Sean Phillippi: Challenging path ahead for new Democratic leadership
FDP Chair Diaz wants divestment from Russia.

Manny A. Diaz FDP
Diaz and Dixon need to tear FDP down to the studs and start from scratch.

I always wonder whether newly elected Florida Democratic Party Chairs regret taking on that role a few weeks or months after taking over. That thought has definitely crossed my mind more than once this month. While doing that job well is incredibly important it is in many ways a truly awful job that I wouldn’t wish on my worst enemy. Like being a candidate for office, if it isn’t the hardest or among the hardest things you have ever done then you aren’t doing it right and will be an abysmal failure. Even though I had no role in the election of the new FDP Chair I was rooting for Manny Diaz to win as I thought that he was the only candidate running who had any chance of being successful in the role. Most all of the other candidates running are nice people and good Democrats, but while those attributes can be helpful they are not relevant to doing the job of FDP Chair well.

If anyone tells you that FDP was anything but a complete mess when the new Chair took over, they are either lying to you or lying to themselves. I, like many others, suspected that it was a complete disaster. Those suspicions were confirmed when the report came out that Chairman Diaz reduced the size of the bloated staff down to 6. That move, weirdly enough, gave me more confidence that Diaz will do better than many of his predecessors as it shows that he is willing to make a tough call when he feels like it is warranted. The hiring of Marcus Dixon as Executive Director was also encouraging, and how they fill out the rest of the staff will determine whether they can turn things around because the jobs of Chairman and Executive Director are way too big for any one person to do alone. It needs to be a team effort to have any chance to succeed.

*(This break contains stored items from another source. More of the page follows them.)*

/-! ### CARRY (R179) -/

def Image.carryRecs (i : Image) : List (List Byte) := recordsAt (i.sec tyCarry) 8 16 (min 524288 (u32 (i.sec tyCarry) 4))
def Image.carryBad (i : Image) : Bool := shortOf (i.sec tyCarry) 8 16 (u32 (i.sec tyCarry) 4)

/-! ### Endpoints (R163, R240, R281, R313, R344, R371, R387, R402) -/

/-- HART is enabled on a channel. -/
def hartOn (r : List Byte) : Bool := (decide (u8 r 1 = 4) && bit (u8 r 6) 1) || (decide (u8 r 1 = 5) && bit (u8 r 5) 1)

/-- Type of a channel's source element. -/
def chanSrcType (r : List Byte) (sub : Nat) : Option Nat :=
  let k := u8 r 1
  if sub = 0x08 then (if k ≠ 0 then some 2 else none)
  else if sub = 0x00 then (if k = 1 ∨ k = 2 then some 1 else none)
  else if sub = 0x01 then (if k = 2 then some 4 else none)
  else if sub = 0x02 then (if k = 2 then some 3 else none)
  else if sub = 0x03 then (if k = 1 ∨ k = 2 then some 6 else none)
  else if sub = 0x11 then (if k = 3 then some 1 else none)
  else if sub = 0x12 then (if k = 3 then some 4 else none)
  else if sub = 0x20 then (if k = 4 then some 4 else none)
  else if sub = 0x21 then (if k = 4 then some 1 else none)
  else if sub = 0x31 then (if k = 5 then some 4 else none)
  else if sub = 0x32 then (if k = 5 then some 1 else none)
  else if 0x28 ≤ sub ∧ sub ≤ 0x2C then (if hartOn r then some 4 else none)
  else if sub = 0x2D then (if hartOn r then some 2 else none)
  else none

/-- An element of a task image at a byte offset. -/
def imageType (size off ty : Nat) : Option Nat :=
  if tyValid ty ∧ off % tyAlign ty = 0 ∧ off + tyElem ty ≤ size then some ty else none

/-- Type of a source element, `ty` being the one that the route claims (constants and task images have any). -/
def Image.srcType (i : Image) (code ty : Nat) : Option Nat :=
  let sub := bits code 16 8
  let ix := bits code 0 16
  match code / 2 ^ 24 with
  | 1 => (i.chanRec ix).bind (fun r => chanSrcType r sub)
  | 2 => if (i.loopRecs.map (·.1)).contains ix then (if sub = 0x10 ∨ sub = 0x11 then some 4 else if 0x12 ≤ sub ∧ sub ≤ 0x15 then some 1 else none) else none
  | 4 => (i.taskRec sub).bind (fun r => imageType r.outSize ix ty)
  | 5 => (i.canObjs.find? (fun o => decide (o.port = sub ∧ o.obj = ix / 256))).bind (fun o => if o.tx then none else o.types[ix % 256]?)
  | 6 => (i.stnRecs.find? (fun (r : StnRec) => decide (r.num = sub))).bind (fun r => if ix = 0x0FFF then some 2 else if ix < 256 then r.ins[ix]? else none)
  | 7 => (i.escRecs.find? (fun (e : EscRec) => decide (e.num = sub))).bind (fun e =>
      if ix = 0xF0 then some 1 else if ix = 0xF2 then some 2 else if ix < 32 ∧ ¬ e.produced then e.types[ix]? else none)
  | 8 => (i.safeFns.find? (fun (f : SafeFn) => decide (f.num = sub))).bind (fun f =>
      match ix with
      | 0 => if f.ty = 1 then some 1 else if f.ty = 2 then some 4 else none
      | 2 => some 1
      | 3 => some 2
      | 4 => if f.ty = 3 ∨ f.ty = 4 then some 1 else none
      | 7 => if f.ty = 4 then some 1 else none
      | 8 => if f.ty = 4 then some 4 else none
      | _ => none)
  | 9 => if sub = 0 ∧ ix = 0 then some ty else none
  | _ => none

/-- Type of a sink element. -/
def Image.dstType (i : Image) (code ty : Nat) : Option Nat :=
  let sub := bits code 16 8
  let ix := bits code 0 16
  match code / 2 ^ 24 with
  | 1 => (i.chanRec ix).bind (fun r => if sub = 0x10 ∧ u8 r 1 = 3 then some 1 else if sub = 0x30 ∧ u8 r 1 = 5 then some 4 else none)
  | 2 => if (i.loopRecs.map (·.1)).contains ix then (if sub ≤ 4 then some 4 else if sub = 5 then some 1 else none) else none
  | 3 => (i.taskRec sub).bind (fun r => imageType r.inSize ix ty)
  | 5 => (i.canObjs.find? (fun o => decide (o.port = sub ∧ o.obj = ix / 256))).bind (fun o => if o.tx then o.types[ix % 256]? else none)
  | 6 => (i.stnRecs.find? (fun (r : StnRec) => decide (r.num = sub))).bind (fun r => if 256 ≤ ix ∧ ix < 512 then r.outs[ix - 256]? else none)
  | 7 => (i.escRecs.find? (fun (e : EscRec) => decide (e.num = sub))).bind (fun e =>
      if ix = 0xF1 then some 1 else if ix < 32 ∧ e.produced then e.types[ix]? else none)
  | 8 => (i.safeFns.find? (fun (f : SafeFn) => decide (f.num = sub))).bind (fun f =>
      match ix with
      | 0 => if f.ty = 3 ∨ f.ty = 4 then some 1 else none
      | 1 => some 1
      | 5 => if f.ty = 4 then some 4 else none
      | 6 => if f.ty = 4 then some 4 else none
      | _ => none)
  | _ => none

/-! ### Routes (R165 to R169, R345) -/

/-- A conversion permitted for the types (R166). -/
def convOk (a b : Nat) : Nat → Bool
  | 0 => decide (a = b)
  | 1 => widens a b
  | 2 => tyNum a && tyNum b
  | 3 => tyNum a && tyNum b
  | 4 => tyNum a && decide (b = 1)
  | 5 => decide (a = 1) && tyNum b
  | 6 => decide (a = 1) && decide (b = 1)
  | _ => false

/-- SUBST in the range of the sink's type (R165). -/
def substOk (ty v : Nat) : Bool :=
  match ty with
  | 1 => decide (v ≤ 1)
  | 2 => decide (-32768 ≤ sint 32 v) && decide (sint 32 v ≤ 32767)
  | 4 => fin32 v
  | 5 => fin32 v
  | _ => true

def Image.routeBad (i : Image) (r : Route) : Bool :=
  decide (i.srcType r.src r.sty ≠ some r.sty) || decide (i.dstType r.dst r.dty ≠ some r.dty) || !(tyValid r.sty) || !(convOk r.sty r.dty r.conv) || decide (2 < r.qrule) ||
  !(substOk r.dty r.subst) || (decide (r.src / 2 ^ 24 = 9) && (decide (r.sty ≠ r.dty) || decide (r.conv ≠ 0)))

/-- The safety sinks. -/
def Image.safeSink (i : Image) (code : Nat) : Bool :=
  let k := code / 2 ^ 24
  decide (k = 8) || (decide (k = 3) && decide (bits code 16 8 = i.safeTask)) || decide (k = 7)

def Image.safeRouteBad (i : Image) (r : Route) : Bool :=
  let k := r.dst / 2 ^ 24
  let ix := bits r.dst 0 16
  let sk := r.src / 2 ^ 24
  if (k = 8 ∧ ix = 1) ∨ (k = 7 ∧ ix = 0xF1) ∨ (k = 3 ∧ i.nonSafety.contains ix = true) then false
  else if k = 8 ∧ (ix = 5 ∨ ix = 6) then
    decide (r.conv ≠ 0) || decide (r.qrule ≠ 0) ||
    !(decide (sk = 7) || (decide (sk = 1) && decide (bits r.src 16 8 = 1) && (match i.safeChan (bits r.src 0 16) with | some c => decide (c.2.1 = 2) | none => false)))
  else
    !(decide (r.conv = 0) || (decide (r.conv = 6) && decide (r.dty = 1))) || decide (r.qrule ≠ 0) ||
    !(decide (sk = 8) || decide (sk = 7) || (decide (sk = 4) && decide (bits r.src 16 8 = i.safeTask)))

A new Chairman and new Executive Director doesn’t inherently change much though without more systemic changes. It is time for FDP to get back to first principles and start doing the fundamentals really well. In my mind the top priority of FDP is to elect and re-elect Democrats. How do you win an election? By getting the most votes. I know that sounds overly simplistic, but it isn’t easy. Democrats have lost the last six total presidential, gubernatorial, and US senatorial elections in this state so you can’t go wrong by mastering the basics. There is a lot of noise and innumerable distractions in politics, so it is easy to take your eye off the ball. The question that I ask myself for my campaign clients, and FDP should constantly ask themselves, is whether an activity directly or indirectly leads to getting more votes. If it does then it is worth consideration. If it doesn’t, then it is a distraction that should be ignored.

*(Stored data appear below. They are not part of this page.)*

-- ==== Sys2Proof/Machine/Net.lean ====
section
/-! DEFINITION. The Ethernet switch (16): MAC table, forwarding, the transparent clock, frames to and from the host, ARP and ICMP echo, MRP. -/

namespace Sys2Proof.Machine

/-! ### Configuration (R422 to R424, R435) -/

/-- The base MAC address of the identity record (R106). -/
def State.baseMac (s : State) : Nat := beNat (s.bytes (0x205F0000 + 32) 6)

/-- NET tag 0x0003 and the PTP tag. -/
def State.netFlags (s : State) : Nat := match s.img.bind (fun i => i.netTag 0x0003) with | some b => u32 b 0 | none => 0
def State.ptpTag (s : State) : Option (List Byte) := s.img.bind (fun i => i.netTag 0x0020)
def State.mrpTag (s : State) : Option (List Byte) := (s.img.bind (fun i => i.netTag 0x0010)).filter (fun b => decide (u8 b 0 = 1))

/-- The ring interface's address; 0 when it is off. -/
def State.ringIp (s : State) : Nat := if s.fld Reg.CPM_STAT_SLOT = 3 then s.ecxAddrs.2 else s.ecxAddrs.1

/-- The service interface's address (192.168.64.64 by default). -/
def State.serviceIp (s : State) : Nat := match s.img.bind (fun i => i.netTag 0x0002) with | some b => beNat (slice b 0 4) | none => 0xC0A84040

/-- Address and MAC of the host on a port. -/
def State.hostIp (s : State) (p : Nat) : Nat := if p = 2 then s.serviceIp else s.ringIp
def State.hostMac (s : State) (p : Nat) : Nat := if p = 2 then s.baseMac + 2 else s.baseMac

/-- Firmware runs on Pair 0 to serve frames. -/
def State.serves (s : State) : Bool :=
  decide (s.cpm.phase = .run) || decide (s.cpm.phase = .negotiating) || decide (s.cpm.phase = .ptpWait) ||
    (decide (s.cpm.phase = .halt) && (!s.cpm.faulted || s.cpm.service))

/-! ### Frames -/

/-- Offset of the Ethertype behind an 802.1Q tag, the Ethertype, and the payload's offset. -/
def ethTypeAt (b : List Byte) : Nat := if beNat (slice b 12 2) = 0x8100 then 16 else 12
def ethType (b : List Byte) : Nat := beNat (slice b (ethTypeAt b) 2)
def ethBody (b : List Byte) : Nat := ethTypeAt b + 2
def ethDst (b : List Byte) : Nat := beNat (slice b 0 6)
def ethSrc (b : List Byte) : Nat := beNat (slice b 6 6)
/-- A broadcast or multicast destination. -/
def ethGroup (b : List Byte) : Bool := decide (u8 b 0 % 2 = 1)

/-- An IPv4 frame that carries options or is a fragment (R424). -/
def ipBad (b : List Byte) : Bool :=
  decide (ethType b = 0x0800) && (decide (u8 b (ethBody b) % 16 ≠ 5) || decide (beNat (slice b (ethBody b + 6) 2) % 0x4000 ≠ 0))

/-- UDP destination port of an IPv4 frame. -/
def udpPort (b : List Byte) : Option Nat :=
  if ethType b = 0x0800 ∧ u8 b (ethBody b + 9) = 17 then some (beNat (slice b (ethBody b + 22) 2)) else none

/-- The datagram of a UDP frame, and its source address. -/
def udpData (b : List Byte) : List Byte := slice b (ethBody b + 28) (beNat (slice b (ethBody b + 24) 2) - 8)
def ipSrc (b : List Byte) : Nat := beNat (slice b (ethBody b + 12) 4)

/-- Offset of the PTP message of a frame (Ethertype 0x88F7, or UDP port 319). -/
def ptpAt (b : List Byte) : Option Nat :=
  if ethType b = 0x88F7 then some (ethBody b) else if udpPort b = some 319 then some (ethBody b + 28) else none

/-! ### Timestamps (R429) -/

/-- Ingress and egress MDI time from a boundary time, in 1/16 ns. -/
def State.ingressTime (s : State) (p boundary : Nat) : Int :=
  (boundary : Int) - (Config.phyIngress p).toNat - sint 16 (s.fld (Reg.PTP_ASYM_ING p))
def State.egressTime (s : State) (p boundary : Nat) : Int :=
  (boundary : Int) + (Config.phyEgress p).toNat + sint 16 (s.fld (Reg.PTP_ASYM_EGR p))

/-! ### The transparent clock (R428) -/

/-- Write bytes into a frame. -/
def putAt (b : List Byte) (o : Nat) (x : List Byte) : List Byte := b.take o ++ x ++ b.drop (o + x.length)

/-- Add a residence time in 1/16 ns to the correctionField of a Sync or Delay_Req of the configured domain; UDP checksum 0. -/
def State.correct (s : State) (b : List Byte) (residence : Int) : List Byte :=
  match ptpAt b, s.ptpTag with
  | some o, some t =>
    if u8 b o % 16 ≤ 1 ∧ u8 b (o + 4) = u8 t 2 then
      let c := sint 64 (beNat (slice b (o + 8) 8)) + 4096 * residence
      let b := putAt b (o + 8) (beBytes 8 (unsint 64 c))
      if ethType b = 0x0800 then putAt b (ethBody b + 26) [0, 0] else b
    else b
  | _, _ => b

/-- The frame as it leaves port `out` (3 the internal port), having entered port `inp`: corrected between ports 0 and 1 and to or from port 3. -/
def State.leave (s : State) (inp out ing egr : Nat) (b : List Byte) : List Byte :=
  if inp = 2 ∨ out = 2 then b
  else
    let t0 := if inp = 3 then (ing : Int) else s.ingressTime inp ing
    let t1 := if out = 3 then (egr : Int) else s.egressTime out egr
    s.correct b (t1 - t0)

/-! ### The MAC table and forwarding (R423) -/

/-- Entries of the MAC table that have not aged. -/
def State.macTable (s : State) : List (Nat × Nat × Nat) := s.net.macs.filter (fun e => decide (s.mono < e.2.2 + 300000000000))

/-- Learn a source address on a port. -/
def State.macLearn (s : State) (mac p : Nat) : State :=
  let t := s.macTable.filter (fun e => decide (e.1 ≠ mac))
  { s with net := { s.net with macs := if t.length < 1024 then (mac, p, s.mono) :: t else t } }

/-- Whether a port is up. -/
def State.portUp (s : State) (p : Nat) : Bool := s.flag (Reg.NET_PORT_EN p) && s.flag (Reg.NET_PORT_LINK p)

/-- Whether the switch passes frames from a port to another: X6 and the ring only when bridged; a blocked ring port passes none. -/
def State.passes (s : State) (inp out : Nat) : Bool :=
  decide (inp ≠ out) && s.portUp out && decide (s.fld (Reg.NET_PORT_MRPST out) ≤ 1) &&
    (decide (inp = 3) || decide ((inp = 2) = (out = 2)) || s.flag Reg.NET_STAT_BRIDGE)

/-- The connector ports a frame goes out of; MRP frames pass between ring ports whatever their MRP state (R426). -/
def State.egress (s : State) (inp : Nat) (b : List Byte) : List Nat :=
  if ethType b = 0x88E3 ∧ s.flag Reg.NET_MRP_EN then (List.range 2).filter (fun p => decide (p ≠ inp) && s.portUp p)
  else
    let all := (List.range 3).filter (fun p => s.passes inp p)
    if ethGroup b then all
    else match s.macTable.find? (fun e => decide (e.1 = ethDst b)) with
      | some e => all.filter (fun p => decide (p = e.2.1))
      | none => all

/-- Send a frame out of its ports. -/
def State.forward (s : State) (inp ing egr : Nat) (b : List Byte) : State :=
  (s.egress inp b).foldl (fun s p => s.send (.eth p (s.leave inp p ing egr b))) s

/-- A frame the host sends, from the interface of port `p`: out of X6 alone, or out of the ring. -/
def State.hostSend (s : State) (p : Nat) (b : List Byte) : State :=
  if p = 2 then (if s.portUp 2 then s.send (.eth 2 b) else s)
  else ((List.range 2).filter (fun q => s.passes 3 q)).foldl (fun s q => s.send (.eth q b)) s

/-! ### Frames for the host (R424, R425) -/

/-- Whether the internal port is a destination. -/
def State.forHost (s : State) (p : Nat) (b : List Byte) : Bool := (ethGroup b || decide (ethDst b = s.hostMac p)) && !(ipBad b)

/-- Count a broadcast or multicast frame against 10,000 in a second (of the elapsed clock): whether it passes. -/
def State.storm (s : State) (b : List Byte) : Bool × State :=
  if ¬ ethGroup b then (true, s)
  else
    let sec := s.mono / 1000000000
    let n := if s.net.stormAt = sec then s.net.stormN else 0
    let s := { s with net := { s.net with stormAt := sec, stormN := n + 1 } }
    if n < 10000 then (true, s) else (false, (s.bump Reg.NET_DROP_STORM Reg.NET_DROP_SAT).raise 211 0 0)

/-- The record of a frame on queue 0 (R425). -/
def ethRecord (ts port flags : Nat) (b : List Byte) : List Byte :=
  leBytes 4 (nsOf ts) ++ leBytes 4 (secOf ts) ++ leBytes 1 port ++ leBytes 1 flags ++ leBytes 2 b.length ++ leBytes 4 0 ++ b

/-- Push a frame to queue 0. -/
def State.toHostQueue (s : State) (p ing egr : Nat) (lost : Bool) (b : List Byte) : State :=
  let b := s.leave p 3 ing egr b
  let ts := (s.ingressTime p ing / 16).toNat
  let fl := if lost then 0 else 1
  let a := 0x600000 + 16 * (Config.netBuffer s.freeCtr).val
  let s := s.draw
  let s := s.wrBytes a (ethRecord (if lost then 0 else ts) p (fl + 2 * b2n (!s.flag Reg.PTP_STAT_TRACE)) b)
  let d := leBytes 4 a ++ leBytes 2 (16 + b.length) ++ leBytes 2 0 ++ leBytes 4 (Config.descCtx 16).toNat ++ leBytes 2 s.net.rxSeq ++ leBytes 2 0
  let s := { s with net := { s.net with rxSeq := (s.net.rxSeq + 1) % 65536 } }
  s.push 0 16 hardwareMaster d true

/-- The one's-complement checksum of a byte string. -/
def inetSum (b : List Byte) : Nat :=
  let t := ((List.range ((b.length + 1) / 2)).map (fun i => beNat (slice b (2 * i) 2))).foldl (· + ·) 0
  65535 - (if t = 0 then 0 else if t % 65535 = 0 then 65535 else t % 65535)

/-- The answer to an ARP request for the host's address. -/
def State.arpReply (s : State) (p : Nat) (b : List Byte) : Option (List Byte) :=
  let o := ethBody b
  if ethType b = 0x0806 ∧ beNat (slice b (o + 6) 2) = 1 ∧ beNat (slice b (o + 24) 4) = s.hostIp p then
    some (slice b 6 6 ++ beBytes 6 (s.hostMac p) ++ slice b 12 (o - 12) ++ slice b o 6 ++ beBytes 2 2 ++ beBytes 6 (s.hostMac p) ++
      beBytes 4 (s.hostIp p) ++ slice b (o + 8) 10 ++ List.replicate (60 - (o + 28)) 0)
  else none

/-- The answer to an ICMP echo request to the host's address. -/
def State.echoReply (s : State) (p : Nat) (b : List Byte) : Option (List Byte) :=
  let o := ethBody b
  if ethType b = 0x0800 ∧ u8 b (o + 9) = 1 ∧ beNat (slice b (o + 16) 4) = s.hostIp p ∧ u8 b (o + 20) = 8 then
    let n := beNat (slice b (o + 2) 2) - 20
    let icmp := [0, 0] ++ [0, 0] ++ slice b (o + 24) (n - 4)
    let icmp := putAt icmp 2 (beBytes 2 (inetSum icmp))
    some (slice b 6 6 ++ beBytes 6 (s.hostMac p) ++ slice b 12 (o - 12) ++ slice b o 12 ++ slice b (o + 16) 4 ++ slice b (o + 12) 4 ++ icmp ++
      List.replicate (60 - (o + 20 + icmp.length)) 0)
  else none

/-- What the firmware answers at once. -/
def State.answer (s : State) (p : Nat) (b : List Byte) : State :=
  if ¬ s.serves ∨ s.hostIp p = 0 then s
  else match s.arpReply p b, s.echoReply p b with
    | some r, _ => s.hostSend p r
    | none, some r => s.hostSend p r
    | none, none => s

/-- A Delay_Req of the configured domain for the module as MASTER is answered with its ingress time. -/
def State.delayReply (s : State) (p ing : Nat) (b : List Byte) : State :=
  match ptpAt b, s.ptpTag with
  | some o, some t =>
    if s.fld Reg.PTP_STAT_STATE = 4 ∧ p < 2 ∧ u8 b o % 16 = 1 ∧ u8 b (o + 4) = u8 t 2 then
      let ts := (s.ingressTime p ing / 16).toNat
      let m := [0x09, 0x12] ++ beBytes 2 54 ++ slice t 2 1 ++ [0] ++ beBytes 2 0 ++ slice b (o + 8) 8 ++ beBytes 4 0 ++ beBytes 6 s.baseMac ++
        beBytes 2 0 ++ beBytes 2 1 ++ slice b (o + 30) 2 ++ [3] ++ slice t 8 1 ++ beBytes 6 (secOf ts) ++ beBytes 4 (nsOf ts) ++ slice b (o + 20) 10
      s.hostSend 0 (slice b 0 6 ++ beBytes 6 s.baseMac ++ beBytes 2 0x88F7 ++ m)
    else s
  | _, _ => s

/-- Whether a frame is an ECX datagram on a port that takes them (R375, R435). -/
def State.isEcx (s : State) (p : Nat) (b : List Byte) : Bool :=
  decide (p < 2) && bit s.netFlags (4 + p) && decide (udpPort b = some (s.fld Reg.NET_ECX_PORT_PORT)) && !(ipBad b)

/-- A timestamp is lost (R430). -/
def State.tsLost (s : State) (p : Nat) (egress lost : Bool) : State := if lost then s.raise 215 (p + 256 * b2n egress) 0 else s

/-- A frame for the host: ECX to the process image unit, the rest to queue 0. -/
def State.hostTake (s : State) (p ing egr : Nat) (lost : Bool) (b : List Byte) : State :=
  if s.isEcx p b then (if u8 (udpData b) 3 = 0x82 then ecxAck (ipSrc b) (udpData b) s else ecxIn (ipSrc b) (udpData b) s)
  else
    let q := s.storm b
    if q.1 then (((q.2.tsLost p false lost).toHostQueue p ing egr lost b).answer p b).delayReply p ing b else q.2

/-- ETH_FRAME_RECEIVED: a frame enters a connector; `ing` and `egr` are the boundary times in 1/16 ns, `lost` says that the port's timestamp
FIFO is full. -/
def ethFrame (p : Nat) (b : List Byte) (ing egr : Nat) (lost : Bool) (s : State) : State :=
  if ¬ s.portUp p ∨ (2 ≤ s.fld (Reg.NET_PORT_MRPST p) ∧ ethType b ≠ 0x88E3) then s
  else
    let s := s.macLearn (ethSrc b) p
    let s' := if ¬ ethGroup b ∧ ethDst b = s.hostMac p then s else s.forward p ing egr b
    if s.forHost p b then s'.hostTake p ing egr lost b else s'

def execEthFrameReceived (p : Fin 3) (frame : List Byte) (ing egr : Nat) (lost : Bool) (s : State) : Result :=
  .next (ethFrame p frame ing egr lost s)

/-! ### Links and MRP (R422, R426) -/

/-- Change a ring port's MRP state. -/
def State.mrpSet (s : State) (p st : Nat) : State :=
  if s.fld (Reg.NET_PORT_MRPST p) = st then s
  else
    let s := s.setFld (Reg.NET_PORT_MRPST p) st
    s.raise 210 (s.reg (Reg.NET_PORT p)).toNat 0

/-- An MRP_LinkChange frame for a ring port (IEC 62439-2). -/
def State.linkChange (s : State) (p : Nat) (up : Bool) (tag : List Byte) : List Byte :=
  let t := (if up then u8 tag 2 else u8 tag 1) * 4
  beBytes 6 0x01154E000002 ++ beBytes 6 (s.baseMac + p) ++ beBytes 2 0x88E3 ++ beBytes 2 1 ++ [if up then 0x04 else 0x03, 0x0C] ++
    beBytes 6 (s.baseMac + p) ++ beBytes 2 p ++ beBytes 2 t ++ beBytes 2 1 ++ [0x01, 0x12] ++ beBytes 2 s.net.mrpSeq ++ slice tag 4 16 ++
    beBytes 2 0 ++ List.replicate 8 0

/-- A ring port's link changes under MRP: disabled without link; forwarding as the first port up, blocked as the second; LinkChange goes out of
the other port. -/
def State.mrpLink (s : State) (p : Nat) (up : Bool) : State :=
  match s.mrpTag with
  | none => s
  | some tag =>
    if 2 ≤ p then s
    else
      let s := s.mrpSet p (if ¬ up then 3 else if s.portUp (1 - p) then 2 else 1)
      let f := s.linkChange p up tag
      let s := { s with net := { s.net with mrpSeq := (s.net.mrpSeq + 1) % 65536 } }
      if s.portUp (1 - p) then s.send (.eth (1 - p) f) else s

/-- ETH_LINK_CHANGE; under PLL coasting no link comes up (R81). -/
def ethLink (p : Nat) (up : Bool) (s : State) : State :=
  if ¬ s.flag (Reg.NET_PORT_EN p) ∨ s.flag (Reg.NET_PORT_LINK p) = up ∨ s.flag Reg.CPM_STAT_PLL_COAST then s
  else
    let s := ((s.setFlag (Reg.NET_PORT_LINK p) up).bump (Reg.NET_PORT_LINKCHG p) (Reg.NET_PORT_SAT p)).raise 208 (p + 256 * b2n up) 0
    s.mrpLink p up

def execEthLinkChange (p : Fin 3) (up : Bool) (s : State) : Result := .next (ethLink p up s)

/-- MRP_TOPOLOGY_CHANGE: the MAC table is flushed, and a blocked ring port with link forwards. -/
def mrpTopology (s : State) : State :=
  if ¬ s.flag Reg.NET_MRP_EN then s
  else
    let s := ({ s with net := { s.net with macs := [] } }).bump Reg.NET_MRP_TOPO Reg.NET_MRP_SAT |>.raise 209 0 0
    (List.range 2).foldl (fun s p => if s.fld (Reg.NET_PORT_MRPST p) = 2 ∧ s.portUp p then s.mrpSet p 1 else s) s

def execMrpTopologyChange (s : State) : Result := .next (mrpTopology s)

end Sys2Proof.Machine
end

Things that lead to votes are direct and active voter contact, registering more Democrats, and raising money among many other things. If you cannot scientifically prove, since Democrats are purportedly the party of science, that an activity leads to more votes then you really have to strongly consider reallocating those resources. It was the stated position of then-interim Executive Director Roosevelt Holmes that the Florida Democratic Party wasn’t at all interested in doing advanced analytical work in that or any other realm. His successors at FDP didn’t seem to deviate from that path, and the subsequent election results show it. FDP has to learn to crawl before it can walk though, so investing in advanced analytics, while necessary, should not be a high or immediate priority any time in the near future.

Diaz and Dixon need to, if they haven’t already, tear FDP down to the studs and start from scratch. They shouldn’t throw the baby out with the bathwater, but there are too many issues to try and fix the current way of doing things as it simply doesn’t work. The first and most important part of that is a strong finance department and fundraising strategy as if you don’t have money to pay for things then nothing else really matters. Another crucial steps that need to be implemented immediately is across the board accountability. I am not a fan of shaming or blaming people for their failures, but if people aren’t held accountable then there is no incentive for them to learn from their mistakes and do better going forward. There are serious foundational issues at FDP, so throwing up a proverbial new coat of paint won’t fix much. Fundamental change is not only needed at FDP but long overdue.


Sean Phillippi is the managing member at TLE Analytics.